Provided records:
___
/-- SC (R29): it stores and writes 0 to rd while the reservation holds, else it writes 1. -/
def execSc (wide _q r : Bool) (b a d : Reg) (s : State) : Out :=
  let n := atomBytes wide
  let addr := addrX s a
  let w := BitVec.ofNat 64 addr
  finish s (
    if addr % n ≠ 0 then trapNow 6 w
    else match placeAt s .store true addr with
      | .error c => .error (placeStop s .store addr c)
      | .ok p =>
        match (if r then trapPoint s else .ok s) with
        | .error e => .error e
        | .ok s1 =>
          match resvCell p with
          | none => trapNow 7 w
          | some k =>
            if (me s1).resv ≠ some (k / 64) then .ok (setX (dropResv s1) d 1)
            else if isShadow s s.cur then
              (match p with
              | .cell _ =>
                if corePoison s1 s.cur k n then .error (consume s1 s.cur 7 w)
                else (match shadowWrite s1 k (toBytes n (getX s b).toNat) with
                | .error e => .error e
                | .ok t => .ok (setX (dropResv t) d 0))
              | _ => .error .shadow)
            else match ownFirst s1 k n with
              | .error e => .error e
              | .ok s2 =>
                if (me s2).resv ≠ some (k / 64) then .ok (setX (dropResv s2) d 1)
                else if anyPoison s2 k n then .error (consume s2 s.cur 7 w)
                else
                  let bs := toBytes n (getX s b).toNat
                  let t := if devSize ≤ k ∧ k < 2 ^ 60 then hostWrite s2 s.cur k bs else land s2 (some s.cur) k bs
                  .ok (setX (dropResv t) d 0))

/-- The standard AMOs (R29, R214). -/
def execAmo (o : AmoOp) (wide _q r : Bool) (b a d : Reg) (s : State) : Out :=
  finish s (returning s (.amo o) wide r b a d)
___
Instructions to follow: Search the listing for the string "match". Copy each line where it is found.

Answer to the problem:
    else match placeAt s .store true addr with
        match (if r then trapPoint s else .ok s) with
          match resvCell p with
              (match p with
                else (match shadowWrite s1 k (toBytes n (getX s b).toNat) with
            else match ownFirst s1 k n with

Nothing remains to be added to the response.